-- ==== Sys2Proof/Machine/State.lean ====
section
/-! DEFINITION. The state of a pod of Stasol S9 packages, as plain data, the reasons a step can stop, and the
state after reset. INVENTORY.md lists every field with the rule that names it. -/

namespace Sys2Proof.Machine

/-- Why exec gives no next state. -/
inductive Fault where
  /-- Raised by every word's meaning when the subject of the step is no resident unit of the word's class. No such
  word can be selected (02_instruction_words.md R28 check 2), so stopping is safe. -/
  | noIssuer
  deriving DecidableEq, Repr

inductive Refusal where
  /-- Raised by an arm of exec whose instruction has no meaning yet; safe. -/
  | notModelled (mnemonic : String)
  deriving DecidableEq, Repr

/-! ## Levels, causes, notes -/

/-- Privilege levels (01_machine.md R25). -/
inductive Level where
  | u | s | h
  deriving DecidableEq, Repr

/-- Trap causes (16_traps.md R362). -/
inductive Cause where
  | illegalClause | illegalOp | illegalOperand | illegalConvergence | modeMismatch | emptySource | pageFault
  | protection | secondStage | memerr | align | bounds | instabCancel | instabCompare | instabZdiv | detviol
  | sigMismatch | accOwner | xlockViol | xlockStall | gateDenied | gateRate | gateClosed | gateBad | trap
  deriving DecidableEq, Repr

/-- Kinds of pending-error note (09_registers.md R198). -/
inductive NoteKind where
  | memerr | gpaRefused | align | protection
  deriving DecidableEq, Repr

/-- A pending-error note of an empty register (03_memory.md R61, R439; 09_registers.md R198). -/
structure Note where
  kind : NoteKind
  memkind : Nat
  lanes : Mask
  addr : DWord
  /-- for a load, its virtual address, which the journal is told (R61) -/
  load : DWord := 0
  deriving DecidableEq, Repr

/-- A register with its full/empty bit and its note (R193, R195). -/
structure Reg (α : Type) where
  val : α
  full : Bool := true
  note : Option Note := none
  deriving DecidableEq, Repr

/-- A vector register: one 32-bit value per lane; a lane past the end of the list reads 0. -/
structure VReg where
  lanes : List Word := []
  full : Bool := true
  note : Option Note := none
  deriving DecidableEq, Repr

/-- A trap about to be taken: TRAPINFO, the faulters' mask (none: the slot's whole mask), and DETAIL (R362, R363). -/
structure Trap where
  cause : Cause
  info : DWord := 0
  mask : Option Mask := none
  detail : BitVec 16 := 0
  /-- MEMERR of a load: the address of the load (R61) -/
  load : DWord := 0
  deriving DecidableEq, Repr

/-- The trap registers of one level (R363 to R365). -/
structure TrapRegs where
  pc : DWord := 0
  cause : Word := 0
  mask : Mask := 0
  info : DWord := 0
  deriving DecidableEq, Repr

/-- The per-level trap state of a slot or front-end context: the live copy, the copy saved at entry with k15, the
in-handler bit, and the position that ERET resumes (R365, R371). -/
structure LevelTrap where
  regs : TrapRegs := {}
  saved : TrapRegs := {}
  savedK15 : Mask := 0
  inHandler : Bool := false
  entryMask : Mask := 0
  entryPc : DWord := 0
  hdr : DWord := 0
  left : Nat := 0
  cls : Cls := .sys
  deriving DecidableEq, Repr

/-- What a unit that issues nothing waits for. The word at pc has issued and completes when the wait ends, except
for heldWalk, which issues it again. -/
inductive Wait where
  | none
  /-- WAITJ on a record until a core cycle (14_control.md R338) -/
  | waitj (rec deadline : Nat)
  /-- QPUSH to a full queue (15_scheduling.md R359) -/
  | qpush (q : Nat) (val : DWord)
  /-- DQPUSH to a full decision queue (14_control.md R323) -/
  | dqpush (quire : Nat) (val : DWord)
  /-- TOKEN with q1 full (R324) -/
  | token (val : DWord)
  /-- QPOP of an empty queue (R359): its place in the order of issue, and the notes that its destinations held before -/
  | qpop (q rd ord : Nat) (old : List (Option Note))
  /-- BTOK with q1 empty (R325): the note that x30 held before -/
  | btok (old : List (Option Note))
  /-- XACQ of a held lock (09_registers.md R199) -/
  | xacq
  /-- WAITB on block idx of the node with sequence number seq (15_scheduling.md R353) -/
  | waitb (self : Bool) (seq idx : Nat)
  /-- BAR while the earlier arrival is unreleased (R358) -/
  | bar (scope : Nat)
  /-- FENCE, PFENCE or AFENCE (08_ordering.md R185): the scope; region for AFENCE -/
  | fence (scope : Nat) (afence : Bool) (base len : Nat)
  /-- SEAL and UNSEAL (R189, R190) -/
  | seal (base len : Nat)
  | unseal (base len : Nat)
  /-- TLBINV, PGUNMAP (04_translation.md R84) -/
  | sweep (id : Nat)
  /-- a headgate operation (17_partitions.md R402) -/
  | gate (id : Nat)
  /-- WAITEV of a class (16_traps.md R373) -/
  | waitev (cls rd : Nat)
  /-- a walk held at H (04_translation.md R79) -/
  | heldWalk (pkg part granule : Nat)
  /-- a Translation Request for an access of the instruction (R85); the word issues again when it is answered -/
  | ats (pkg part page : Nat)
  /-- a cause taken at H (16_traps.md R367): the trap, and the level before it -/
  | heldAtH (t : Trap) (pc : DWord)
  deriving DecidableEq, Repr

| Goal of the exercise |
Whatever appears in the data above should be set down again exactly.

| Task solution |
-- ==== Sys2Proof/Machine/State.lean ====
section
/-! DEFINITION. The state of a pod of Stasol S9 packages, as plain data, the reasons a step can stop, and the
state after reset. INVENTORY.md lists every field with the rule that names it. -/

namespace Sys2Proof.Machine

/-- Why exec gives no next state. -/
inductive Fault where
  /-- Raised by every word's meaning when the subject of the step is no resident unit of the word's class. No such
  word can be selected (02_instruction_words.md R28 check 2), so stopping is safe. -/
  | noIssuer
  deriving DecidableEq, Repr

inductive Refusal where
  /-- Raised by an arm of exec whose instruction has no meaning yet; safe. -/
  | notModelled (mnemonic : String)
  deriving DecidableEq, Repr

/-! ## Levels, causes, notes -/

/-- Privilege levels (01_machine.md R25). -/
inductive Level where
  | u | s | h
  deriving DecidableEq, Repr

/-- Trap causes (16_traps.md R362). -/
inductive Cause where
  | illegalClause | illegalOp | illegalOperand | illegalConvergence | modeMismatch | emptySource | pageFault
  | protection | secondStage | memerr | align | bounds | instabCancel | instabCompare | instabZdiv | detviol
  | sigMismatch | accOwner | xlockViol | xlockStall | gateDenied | gateRate | gateClosed | gateBad | trap
  deriving DecidableEq, Repr

/-- Kinds of pending-error note (09_registers.md R198). -/
inductive NoteKind where
  | memerr | gpaRefused | align | protection
  deriving DecidableEq, Repr

/-- A pending-error note of an empty register (03_memory.md R61, R439; 09_registers.md R198). -/
structure Note where
  kind : NoteKind
  memkind : Nat
  lanes : Mask
  addr : DWord
  /-- for a load, its virtual address, which the journal is told (R61) -/
  load : DWord := 0
  deriving DecidableEq, Repr

/-- A register with its full/empty bit and its note (R193, R195). -/
structure Reg (α : Type) where
  val : α
  full : Bool := true
  note : Option Note := none
  deriving DecidableEq, Repr

/-- A vector register: one 32-bit value per lane; a lane past the end of the list reads 0. -/
structure VReg where
  lanes : List Word := []
  full : Bool := true
  note : Option Note := none
  deriving DecidableEq, Repr

/-- A trap about to be taken: TRAPINFO, the faulters' mask (none: the slot's whole mask), and DETAIL (R362, R363). -/
structure Trap where
  cause : Cause
  info : DWord := 0
  mask : Option Mask := none
  detail : BitVec 16 := 0
  /-- MEMERR of a load: the address of the load (R61) -/
  load : DWord := 0
  deriving DecidableEq, Repr

/-- The trap registers of one level (R363 to R365). -/
structure TrapRegs where
  pc : DWord := 0
  cause : Word := 0
  mask : Mask := 0
  info : DWord := 0
  deriving DecidableEq, Repr

/-- The per-level trap state of a slot or front-end context: the live copy, the copy saved at entry with k15, the
in-handler bit, and the position that ERET resumes (R365, R371). -/
structure LevelTrap where
  regs : TrapRegs := {}
  saved : TrapRegs := {}
  savedK15 : Mask := 0
  inHandler : Bool := false
  entryMask : Mask := 0
  entryPc : DWord := 0
  hdr : DWord := 0
  left : Nat := 0
  cls : Cls := .sys
  deriving DecidableEq, Repr

/-- What a unit that issues nothing waits for. The word at pc has issued and completes when the wait ends, except
for heldWalk, which issues it again. -/
inductive Wait where
  | none
  /-- WAITJ on a record until a core cycle (14_control.md R338) -/
  | waitj (rec deadline : Nat)
  /-- QPUSH to a full queue (15_scheduling.md R359) -/
  | qpush (q : Nat) (val : DWord)
  /-- DQPUSH to a full decision queue (14_control.md R323) -/
  | dqpush (quire : Nat) (val : DWord)
  /-- TOKEN with q1 full (R324) -/
  | token (val : DWord)
  /-- QPOP of an empty queue (R359): its place in the order of issue, and the notes that its destinations held before -/
  | qpop (q rd ord : Nat) (old : List (Option Note))
  /-- BTOK with q1 empty (R325): the note that x30 held before -/
  | btok (old : List (Option Note))
  /-- XACQ of a held lock (09_registers.md R199) -/
  | xacq
  /-- WAITB on block idx of the node with sequence number seq (15_scheduling.md R353) -/
  | waitb (self : Bool) (seq idx : Nat)
  /-- BAR while the earlier arrival is unreleased (R358) -/
  | bar (scope : Nat)
  /-- FENCE, PFENCE or AFENCE (08_ordering.md R185): the scope; region for AFENCE -/
  | fence (scope : Nat) (afence : Bool) (base len : Nat)
  /-- SEAL and UNSEAL (R189, R190) -/
  | seal (base len : Nat)
  | unseal (base len : Nat)
  /-- TLBINV, PGUNMAP (04_translation.md R84) -/
  | sweep (id : Nat)
  /-- a headgate operation (17_partitions.md R402) -/
  | gate (id : Nat)
  /-- WAITEV of a class (16_traps.md R373) -/
  | waitev (cls rd : Nat)
  /-- a walk held at H (04_translation.md R79) -/
  | heldWalk (pkg part granule : Nat)
  /-- a Translation Request for an access of the instruction (R85); the word issues again when it is answered -/
  | ats (pkg part page : Nat)
  /-- a cause taken at H (16_traps.md R367): the trap, and the level before it -/
  | heldAtH (t : Trap) (pc : DWord)
  deriving DecidableEq, Repr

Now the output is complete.